(Saved entries)
/-- EA(1) is not EA(2), also across the wrap (R54), so the later store leaves the tens. -/
theorem State.readMem_storeBcd_tens : (s.storeBcd b).readMem (s.ea 1) = tens b := by
  have h12 : s.ea 1 ≠ s.ea 2 := by simp [State.ea_inj]
  rw [State.readMem_storeBcd, if_neg h12, if_pos rfl]

/-- EA(0) is neither EA(1) nor EA(2), also across the wrap (R54), so the two later stores leave the hundreds. -/
theorem State.readMem_storeBcd_hundreds : (s.storeBcd b).readMem (s.ea 0) = hundreds b := by
  have h01 : s.ea 0 ≠ s.ea 1 := by simp [State.ea_inj]
  have h02 : s.ea 0 ≠ s.ea 2 := by simp [State.ea_inj]
  rw [State.readMem_storeBcd, if_neg h02, if_neg h01, if_pos rfl]

theorem State.readMem_storeBcd_other {a : Addr} (h0 : a ≠ s.ea 0) (h1 : a ≠ s.ea 1) (h2 : a ≠ s.ea 2) :
    (s.storeBcd b).readMem a = s.readMem a := by
  rw [State.readMem_storeBcd, if_neg h2, if_neg h1, if_neg h0]

end Bcd

/-! ## The statements -/

/-- Settles O14: LD B,Vx is `storeBcd` of V[x], whose three addresses are distinct, so each keeps its own digit. -/
theorem bcdStoreWritesThreeDigits : Obligations.BcdStoreWritesThreeDigits := by
  intro s x
  refine ⟨(s.storeBcd (s.getV x)).advance, exec_ldB x s, ?_, ?_, ?_, ?_, rfl, rfl, s.storeBcd_getV (s.getV x)⟩
  · rw [State.advance_readMem, State.readMem_storeBcd_hundreds, hundreds_toNat]
  · rw [State.advance_readMem, State.readMem_storeBcd_tens, tens_toNat]
  · rw [State.advance_readMem, State.readMem_storeBcd_units, units_toNat]
  · exact fun a => s.readMem_storeBcd_other (s.getV x)

/-- Settles O11: LD I,nnn is `setI` of the zero-extended literal, which reads back as `nnn`. -/
theorem setAddressRegister : Obligations.SetAddressRegister :=
  fun s nnn => ⟨(s.setI (zext16 nnn)).advance, exec_ldI nnn s, zext16_addr_toNat nnn, rfl, onlyIPc_setI_advance s _⟩

end Sys2Proof.Machine
end

section
/-! PROOF. The write of the delay timer (spec/44_keys_timers.md R154). -/

namespace Sys2Proof.Machine

theorem exec_ldDtVx (x : RegIdx) (s : State) : exec (.ldDtVx x) s = .next (s.setDt (s.getV x)).advance := rfl

/-- Writing DT and moving on touches DT and PC alone, so every register and every byte is kept. -/
theorem setDt_advance_frame (s : State) (b : Byte) :
    (s.setDt b).advance = { s with dt := b, pc := s.pc + 2 } ∧
      SameRegs s (s.setDt b).advance ∧ SameBytes s (s.setDt b).advance :=
  ⟨rfl, s.setDt_getV b, s.setDt_readMem b⟩

/-- Settles O24: LD DT,Vx is `setDt` of V[x] and `advance`, whatever DT held before. -/
theorem setDelayTimer : Obligations.SetDelayTimer :=
  fun s x => ⟨(s.setDt (s.getV x)).advance, exec_ldDtVx x s, State.setDt_dt s (s.getV x), rfl, setDt_advance_frame s (s.getV x)⟩

end Sys2Proof.Machine
end

section
/-! PROOF. The two directions of the opcode map (spec/30_encoding.md R70 to R79). What an instruction's word decodes to is said
once, in `decode_encode`; the numeric patterns are then the encoder's words written as sums. The other direction goes family by
family (R72), and in the families with a selector through what the selector may be. -/

namespace Sys2Proof

/-! ## From an instruction to its word and back -/

/-- The encoder writes the family and the fields that the decoder reads: the family picks the row, and in the families 8, E and F
the selector does. -/
theorem decode_encode (i : Instr) : decode (encode i) = .instr i := by
  cases i with
  | cls => rfl
  | ret => rfl
  | jp nnn => exact (decode_fam1 (fieldFam_packNnn ..)).trans (by simp)
  | call nnn => exact (decode_fam2 (fieldFam_packNnn ..)).trans (by simp)
  | ldI nnn => exact (decode_famA (fieldFam_packNnn ..)).trans (by simp)
  | jpV0 nnn => exact (decode_famB (fieldFam_packNnn ..)).trans (by simp)
  | seImm x kk => exact (decode_fam3 (fieldFam_packXkk ..)).trans (by simp)
  | sneImm x kk => exact (decode_fam4 (fieldFam_packXkk ..)).trans (by simp)
  | ldImm x kk => exact (decode_fam6 (fieldFam_packXkk ..)).trans (by simp)
  | addImm x kk => exact (decode_fam7 (fieldFam_packXkk ..)).trans (by simp)
  | rnd x kk => exact (decode_famC (fieldFam_packXkk ..)).trans (by simp)
  | seReg x y lo => exact (decode_fam5 (fieldFam_packXyn ..)).trans (by simp)
  | sneReg x y lo => exact (decode_fam9 (fieldFam_packXyn ..)).trans (by simp)
  | drw x y n => exact (decode_famD (fieldFam_packXyn ..)).trans (by simp)
  | ldReg x y | orReg x y | andReg x y | xorReg x y | addReg x y | subReg x y | shr x y | subnReg x y | shl x y =>
    exact (decode_fam8 (fieldFam_packXyn ..)).trans (by simp [decodeFam8])
  | skp x | sknp x => exact (decode_famE (fieldFam_packXkk ..)).trans (by simp [decodeFamE])
  | ldVxDt x | ldVxK x | ldDtVx x | ldStVx x | addI x | ldF x | ldB x | ldMemVx x | ldVxMem x =>
    exact (decode_famF (fieldFam_packXkk ..)).trans (by simp [decodeFamF])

**Description of the task**.
For the word "setI", count the lines in the records that contain it. Give the number and no other words.

**Completed task**.
2